[Archivesspace_Users_Group] cURL for bulk export of EAD in xml?

Noah Huffman noah.huffman at duke.edu
Wed Mar 18 14:00:22 EDT 2015


Below are some instructions I wrote up (pasted from a txt file) for batch exporting EAD through the API using Curl in Windows Powershell.

You can use one call to export all the resources, you just have to obtain and then include the entire list of resource IDs in the call in this format "{1, 11, 21, 31, ...}."

Hope this helps.


Steps for Batch Exporting EAD from ArchivesSpace using CURL (Windows Powershell) and REST API

1. Obtain Session Token from ASpace backend (9089) Using CURL

Command: curl -Fpassword=admin "[backend-url]/users/admin/login"

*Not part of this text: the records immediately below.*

-- ==== Sys2Proof/Machine/Params.lean ====
section
/-! DEFINITION. The parameter record of an instance: the default compander tables T-DEC and T-THR (40_compander.md
R95), the literals of R11, the suggested sizes of R9, the constraints of R9, R10, R93 and R94, and the tables as
functions. -/

namespace Sys2Proof

/-- `SILENCE`, the code of zero amplitude (R16). -/
def silence : Code := 128#8

/-- Table T-DEC, entries 0 to 31 (R95). -/
def tableDecPart0 : List F32 :=
  [0xC7000000, 0xC6F51A98, 0xC6EAAB72, 0xC6E0AD8C, 0xC6D71C19, 0xC6CDF27F, 0xC6C52C56, 0xC6BCC569,
   0xC6B4B9AD, 0xC6AD0544, 0xC6A5A47B, 0xC69E93C6, 0xC697CFC0, 0xC6915529, 0xC68B20E3, 0xC6852FF3,
   0xC67EFEFF, 0xC6741997, 0xC669AA71, 0xC65FAC8B, 0xC6561B18, 0xC64CF17E, 0xC6442B55, 0xC63BC468,
   0xC633B8AC, 0xC62C0443, 0xC624A37A, 0xC61D92C5, 0xC616CEBF, 0xC6105428, 0xC60A1FE2, 0xC6042EF2]

/-- Table T-DEC, entries 32 to 63 (R95). -/
def tableDecPart1 : List F32 :=
  [0xC5FCFCFD, 0xC5F21795, 0xC5E7A86F, 0xC5DDAA89, 0xC5D41916, 0xC5CAEF7C, 0xC5C22953, 0xC5B9C266,
   0xC5B1B6AA, 0xC5AA0241, 0xC5A2A178, 0xC59B90C3, 0xC594CCBD, 0xC58E5226, 0xC5881DE0, 0xC5822CF0,
   0xC578F8F9, 0xC56E1391, 0xC563A46B, 0xC559A685, 0xC5501512, 0xC546EB78, 0xC53E254F, 0xC535BE62,
   0xC52DB2A6, 0xC525FE3D, 0xC51E9D74, 0xC5178CBF, 0xC510C8B9, 0xC50A4E22, 0xC50419DC, 0xC4FC51D9]

/-- Table T-DEC, entries 64 to 95 (R95). -/
def tableDecPart2 : List F32 :=
  [0xC4F0F0F1, 0xC4E60B89, 0xC4DB9C63, 0xC4D19E7D, 0xC4C80D0A, 0xC4BEE370, 0xC4B61D47, 0xC4ADB65A,
   0xC4A5AA9E, 0xC49DF635, 0xC496956C, 0xC48F84B7, 0xC488C0B1, 0xC482461A, 0xC47823A7, 0xC46C41C9,
   0xC460E0E1, 0xC455FB79, 0xC44B8C53, 0xC4418E6D, 0xC437FCFA, 0xC42ED35F, 0xC4260D37, 0xC41DA64A,
   0xC4159A8E, 0xC40DE625, 0xC406855C, 0xC3FEE94E, 0xC3F16142, 0xC3E46C13, 0xC3D80387, 0xC3CC21A8]

/-- Table T-DEC, entries 96 to 127 (R95). -/
def tableDecPart3 : List F32 :=
  [0xC3C0C0C1, 0xC3B5DB58, 0xC3AB6C33, 0xC3A16E4D, 0xC397DCDA, 0xC38EB33F, 0xC385ED17, 0xC37B0C54,
   0xC36AF4DB, 0xC35B8C0A, 0xC34CCA78, 0xC33EA90E, 0xC3312102, 0xC3242BD3, 0xC317C347, 0xC30BE168,
   0xC3008081, 0xC2EB3630, 0xC2D657E6, 0xC2C25C1A, 0xC2AF3933, 0xC29CE5FE, 0xC28B59AE, 0xC27517A6,
   0xC254E8B6, 0xC2361713, 0xC21893EF, 0xC1F8A235, 0xC1C28205, 0xC18EAD49, 0xC13A1634, 0xC0B60E7B]

/-- Table T-DEC, entries 128 to 159 (R95). -/
def tableDecPart4 : List F32 :=
  [0x00000000, 0x40B60E7B, 0x413A1634, 0x418EAD49, 0x41C28205, 0x41F8A235, 0x421893EF, 0x42361713,
   0x4254E8B6, 0x427517A6, 0x428B59AE, 0x429CE5FE, 0x42AF3933, 0x42C25C1A, 0x42D657E6, 0x42EB3630,
   0x43008081, 0x430BE168, 0x4317C347, 0x43242BD3, 0x43312102, 0x433EA90E, 0x434CCA78, 0x435B8C0A,
   0x436AF4DB, 0x437B0C54, 0x4385ED17, 0x438EB33F, 0x4397DCDA, 0x43A16E4D, 0x43AB6C33, 0x43B5DB58]

/-- Table T-DEC, entries 160 to 191 (R95). -/
def tableDecPart5 : List F32 :=
  [0x43C0C0C1, 0x43CC21A8, 0x43D80387, 0x43E46C13, 0x43F16142, 0x43FEE94E, 0x4406855C, 0x440DE625,
   0x44159A8E, 0x441DA64A, 0x44260D37, 0x442ED35F, 0x4437FCFA, 0x44418E6D, 0x444B8C53, 0x4455FB79,
   0x4460E0E1, 0x446C41C9, 0x447823A7, 0x4482461A, 0x4488C0B1, 0x448F84B7, 0x4496956C, 0x449DF635,
   0x44A5AA9E, 0x44ADB65A, 0x44B61D47, 0x44BEE370, 0x44C80D0A, 0x44D19E7D, 0x44DB9C63, 0x44E60B89]

/-- Table T-DEC, entries 192 to 223 (R95). -/
def tableDecPart6 : List F32 :=
  [0x44F0F0F1, 0x44FC51D9, 0x450419DC, 0x450A4E22, 0x4510C8B9, 0x45178CBF, 0x451E9D74, 0x4525FE3D,
   0x452DB2A6, 0x4535BE62, 0x453E254F, 0x4546EB78, 0x45501512, 0x4559A685, 0x4563A46B, 0x456E1391,
   0x4578F8F9, 0x45822CF0, 0x45881DE0, 0x458E5226, 0x4594CCBD, 0x459B90C3, 0x45A2A178, 0x45AA0241,
   0x45B1B6AA, 0x45B9C266, 0x45C22953, 0x45CAEF7C, 0x45D41916, 0x45DDAA89, 0x45E7A86F, 0x45F21795]

/-- Table T-DEC, entries 224 to 255 (R95). -/
def tableDecPart7 : List F32 :=
  [0x45FCFCFD, 0x46042EF2, 0x460A1FE2, 0x46105428, 0x4616CEBF, 0x461D92C5, 0x4624A37A, 0x462C0443,
   0x4633B8AC, 0x463BC468, 0x46442B55, 0x464CF17E, 0x46561B18, 0x465FAC8B, 0x4669AA71, 0x46741997,
   0x467EFEFF, 0x46852FF3, 0x468B20E3, 0x46915529, 0x4697CFC0, 0x469E93C6, 0x46A5A47B, 0x46AD0544,
   0x46B4B9AD, 0x46BCC569, 0x46C52C56, 0x46CDF27F, 0x46D71C19, 0x46E0AD8C, 0x46EAAB72, 0x46F51A98]

/-- PRESUMED (log 3, the spec's G6). Table T-DEC (R95). -/
def tableDec : List F32 :=
  tableDecPart0 ++ tableDecPart1 ++ tableDecPart2 ++ tableDecPart3 ++ tableDecPart4 ++ tableDecPart5 ++ tableDecPart6 ++ tableDecPart7

/-- Table T-THR, entries 1 to 32 (R95). -/
def tableThrPart0 : List F32 :=
  [0xC6FA7E31, 0xC6EFD48E, 0xC6E59EA6, 0xC6DBD78F, 0xC6D27A98, 0xC6C98341, 0xC6C0ED3A, 0xC6B8B464,
   0xC6B0D4CA, 0xC6A94AA5, 0xC6A21255, 0xC69B2862, 0xC6948979, 0xC68E326C, 0xC688202F, 0xC6824FD6,
   0xC6797D30, 0xC66ED38D, 0xC6649DA5, 0xC65AD68E, 0xC6517997, 0xC6488240, 0xC63FEC39, 0xC637B363,
   0xC62FD3C9, 0xC62849A4, 0xC6211154, 0xC61A2761, 0xC6138878, 0xC60D316B, 0xC6071F2E, 0xC6014ED5]

/-- Table T-THR, entries 33 to 64 (R95). -/
def tableThrPart1 : List F32 :=
  [0xC5F77B2E, 0xC5ECD18B, 0xC5E29BA3, 0xC5D8D48C, 0xC5CF7795, 0xC5C6803E, 0xC5BDEA37, 0xC5B5B161,
   0xC5ADD1C7, 0xC5A647A2, 0xC59F0F52, 0xC598255F, 0xC5918676, 0xC58B2F69, 0xC5851D2C, 0xC57E99A7,
   0xC573772A, 0xC568CD87, 0xC55E979F, 0xC554D088, 0xC54B7391, 0xC5427C3A, 0xC539E633, 0xC531AD5D,
   0xC529CDC3, 0xC522439E, 0xC51B0B4E, 0xC514215B, 0xC50D8272, 0xC5072B65, 0xC5011928, 0xC4F6919F]

/-- Table T-THR, entries 65 to 96 (R95). -/
def tableThrPart2 : List F32 :=
  [0xC4EB6F22, 0xC4E0C57F, 0xC4D68F96, 0xC4CCC880, 0xC4C36B89, 0xC4BA7432, 0xC4B1DE2B, 0xC4A9A555,
   0xC4A1C5BB, 0xC49A3B96, 0xC4930346, 0xC48C1953, 0xC4857A6A, 0xC47E46BA, 0xC472223F, 0xC466818F,
   0xC45B5F12, 0xC450B56F, 0xC4467F86, 0xC43CB870, 0xC4335B79, 0xC42A6422, 0xC421CE1B, 0xC4199545,
   0xC411B5AB, 0xC40A2B86, 0xC402F336, 0xC3F81286, 0xC3EAD4B4, 0xC3DE269A, 0xC3D2021F, 0xC3C6616F]

/-- Table T-THR, entries 97 to 128 (R95). -/
def tableThrPart3 : List F32 :=
  [0xC3BB3EF2, 0xC3B0954F, 0xC3A65F66, 0xC39C9850, 0xC3933B59, 0xC38A4402, 0xC381ADFB, 0xC372EA49,
   0xC3632B16, 0xC35416CC, 0xC345A62C, 0xC337D246, 0xC32A9474, 0xC31DE659, 0xC311C1DF, 0xC306212E,
   0xC2F5FD63, 0xC2E0AA1D, 0xC2CC3E4C, 0xC2B8B01F, 0xC2A5F631, 0xC2940783, 0xC282DB75, 0xC264D391,
   0xC245552B, 0xC2272C97, 0xC20A4B57, 0xC1DD4715, 0xC1A84FCD, 0xC16B2EC7, 0xC10A0AF3, 0xC03415BC]

/-- Table T-THR, entries 129 to 160 (R95). -/
def tableThrPart4 : List F32 :=
  [0x403415BC, 0x410A0AF3, 0x416B2EC7, 0x41A84FCD, 0x41DD4715, 0x420A4B57, 0x42272C97, 0x4245552B,
   0x4264D391, 0x4282DB75, 0x42940783, 0x42A5F631, 0x42B8B01F, 0x42CC3E4C, 0x42E0AA1D, 0x42F5FD63,
   0x4306212E, 0x4311C1DF, 0x431DE659, 0x432A9474, 0x4337D246, 0x4345A62C, 0x435416CC, 0x43632B16,
   0x4372EA49, 0x4381ADFB, 0x438A4402, 0x43933B59, 0x439C9850, 0x43A65F66, 0x43B0954F, 0x43BB3EF2]

/-- Table T-THR, entries 161 to 192 (R95). -/
def tableThrPart5 : List F32 :=
  [0x43C6616F, 0x43D2021F, 0x43DE269A, 0x43EAD4B4, 0x43F81286, 0x4402F336, 0x440A2B86, 0x4411B5AB,
   0x44199545, 0x4421CE1B, 0x442A6422, 0x44335B79, 0x443CB870, 0x44467F86, 0x4450B56F, 0x445B5F12,
   0x4466818F, 0x4472223F, 0x447E46BA, 0x44857A6A, 0x448C1953, 0x44930346, 0x449A3B96, 0x44A1C5BB,
   0x44A9A555, 0x44B1DE2B, 0x44BA7432, 0x44C36B89, 0x44CCC880, 0x44D68F96, 0x44E0C57F, 0x44EB6F22]

/-- Table T-THR, entries 193 to 224 (R95). -/
def tableThrPart6 : List F32 :=
  [0x44F6919F, 0x45011928, 0x45072B65, 0x450D8272, 0x4514215B, 0x451B0B4E, 0x4522439E, 0x4529CDC3,
   0x4531AD5D, 0x4539E633, 0x45427C3A, 0x454B7391, 0x4554D088, 0x455E979F, 0x4568CD87, 0x4573772A,
   0x457E99A7, 0x45851D2C, 0x458B2F69, 0x45918676, 0x4598255F, 0x459F0F52, 0x45A647A2, 0x45ADD1C7,
   0x45B5B161, 0x45BDEA37, 0x45C6803E, 0x45CF7795, 0x45D8D48C, 0x45E29BA3, 0x45ECD18B, 0x45F77B2E]

/-- Table T-THR, entries 225 to 255 (R95). -/
def tableThrPart7 : List F32 :=
  [0x46014ED5, 0x46071F2E, 0x460D316B, 0x46138878, 0x461A2761, 0x46211154, 0x462849A4, 0x462FD3C9,
   0x4637B363, 0x463FEC39, 0x46488240, 0x46517997, 0x465AD68E, 0x46649DA5, 0x466ED38D, 0x46797D30,
   0x46824FD6, 0x4688202F, 0x468E326C, 0x46948979, 0x469B2862, 0x46A21255, 0x46A94AA5, 0x46B0D4CA,
   0x46B8B464, 0x46C0ED3A, 0x46C98341, 0x46D27A98, 0x46DBD78F, 0x46E59EA6, 0x46EFD48E]

/-- PRESUMED (log 3, the spec's G6). Table T-THR (R95). -/
def tableThr : List F32 :=
  tableThrPart0 ++ tableThrPart1 ++ tableThrPart2 ++ tableThrPart3 ++ tableThrPart4 ++ tableThrPart5 ++ tableThrPart6 ++ tableThrPart7

/-- The literals as the source states them (R11, R106, R130, R132). -/
def specConsts : Consts where
  preemph := 0x3F59999A
  clampBound := 32767
  lagMin := 33
  lagMax := 255
  lagBiasNum := 1
  lagBiasDen := 10
  lagScale := 50
  lagOffset := 100

/-- PRESUMED (log 2, the spec's G1 to G4). The suggested sizes of R9 with the default tables: the instance that
`State.reset` is an instance of. -/
def defaultParams : Params where
  P := 16
  D := 2
  F := 102
  CAP := 1000
  DEC := tableDec
  THR := tableThr
  consts := specConsts

/-- `DEC[u]` (R91). -/
def Params.decAt (p : Params) (u : Nat) : F32 := p.DEC.getD u 0

/-- `THR[k]` for `k` in 1 to 255 (R92). -/
def Params.thrAt (p : Params) (k : Nat) : F32 := p.THR.getD (k - 1) 0

/-- The sizes' constraints (R9, R10). -/
abbrev Params.SizesOk (p : Params) : Prop :=
  2 ≤ p.P ∧ p.P ≤ 256 ∧ 1 ≤ p.D ∧ p.D ≤ 256 ∧ p.D * p.P ≤ 4096 ∧ p.D * p.F ≤ 57344 ∧ 1 ≤ p.F ∧
    p.D < p.CAP ∧ p.CAP ≤ 65535

/-- The constraints on `DEC` (R93): (a) finite, (b) strictly increasing, (c) silence decodes to +0.0, (d) the spacing
`DEC[u+1] − DEC[u]` does not decrease as `u` moves away from 128, up or down. -/
abbrev Params.DecOk (p : Params) : Prop :=
  p.DEC.length = 256 ∧
  (∀ u, u < 256 → Num.isFinite (p.decAt u) = true) ∧
  (∀ u, u < 255 → Num.units (p.decAt u) < Num.units (p.decAt (u + 1))) ∧
  p.decAt silence.toNat = 0#32 ∧
  (∀ u, u < 254 →
    if 128 ≤ u then
      Num.units (p.decAt (u + 1)) - Num.units (p.decAt u) ≤ Num.units (p.decAt (u + 2)) - Num.units (p.decAt (u + 1))
    else
      Num.units (p.decAt (u + 2)) - Num.units (p.decAt (u + 1)) ≤ Num.units (p.decAt (u + 1)) - Num.units (p.decAt u))

/-- The constraints on `THR` (R94): (a) finite, (b) each threshold above the amplitude below it and not above the one
it belongs to. -/
abbrev Params.ThrOk (p : Params) : Prop :=
  p.THR.length = 255 ∧
  (∀ k, k < 255 → Num.isFinite (p.thrAt (k + 1)) = true) ∧
  (∀ k, k < 255 →
    Num.units (p.decAt k) < Num.units (p.thrAt (k + 1)) ∧ Num.units (p.thrAt (k + 1)) ≤ Num.units (p.decAt (k + 1)))

/-- What the block needs of the literals to be a block at all: a sample fits 16 bits, a lag 32. -/
abbrev Consts.Ok (k : Consts) : Prop :=
  k.clampBound ≤ 32767 ∧ k.lagMin ≤ k.lagMax ∧ k.lagMax < 2 ^ 32 ∧ 0 < k.lagBiasDen

/-- An instance the spec gives a meaning to (R9, R10, R93, R94; U14). -/
abbrev Params.Valid (p : Params) : Prop := p.SizesOk ∧ p.DecOk ∧ p.ThrOk ∧ p.consts.Ok

/-- `STATE_SIZE`: the number of words of persistent state (R42). -/
def Params.stateSize (p : Params) : Nat := p.D * (p.F + p.P + 1) + p.P + 3

end Sys2Proof
end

2. Copy Token from response and store as the variable $TOKEN

Command: $TOKEN = "8e5813109906328fd4ba1cf68be3435cb3b763b056f3d9ca2d992ccac9db794d"

3. Obtain a list of resource record identifiers in the appropriate ASpace repository and store as a variable $IDs

Command: $IDs= curl -H "X-ArchivesSpace-Session: $TOKEN" "[backend-url]/repositories/[repository number]/resources?all_ids=1"

4. Replace brackets in list with braces using Powershell regex find and replace and re-save as $IDs variable

Command: $IDs = $IDs -replace '^\[(.*)\]$', "{`$1}"

5. Batch Export EADs to current directory by passing list of resource IDs stored as $IDs variable.

Command: curl --output "resource_#1.xml" -H "X-ArchivesSpace-Session: $TOKEN" "[backend-url]/repositories/[repository number]/resource_descriptions/$IDs.xml?numbered_cs=true&?include_daos=true&?include_unpublished=true"

--output option will write filename to current location, #1 will use resource ID as filename for files in batch

-----Original Message-----
From: archivesspace_users_group-bounces at lyralists.lyrasis.org [mailto:archivesspace_users_group-bounces at lyralists.lyrasis.org] On Behalf Of Mary Willoughby
Sent: Wednesday, March 18, 2015 1:46 PM
To: Archivesspace Users Group
Subject: Re: [Archivesspace_Users_Group] cURL for bulk export of EAD in xml?

Thanks! I'll try out the script approach first before wading further into cURL.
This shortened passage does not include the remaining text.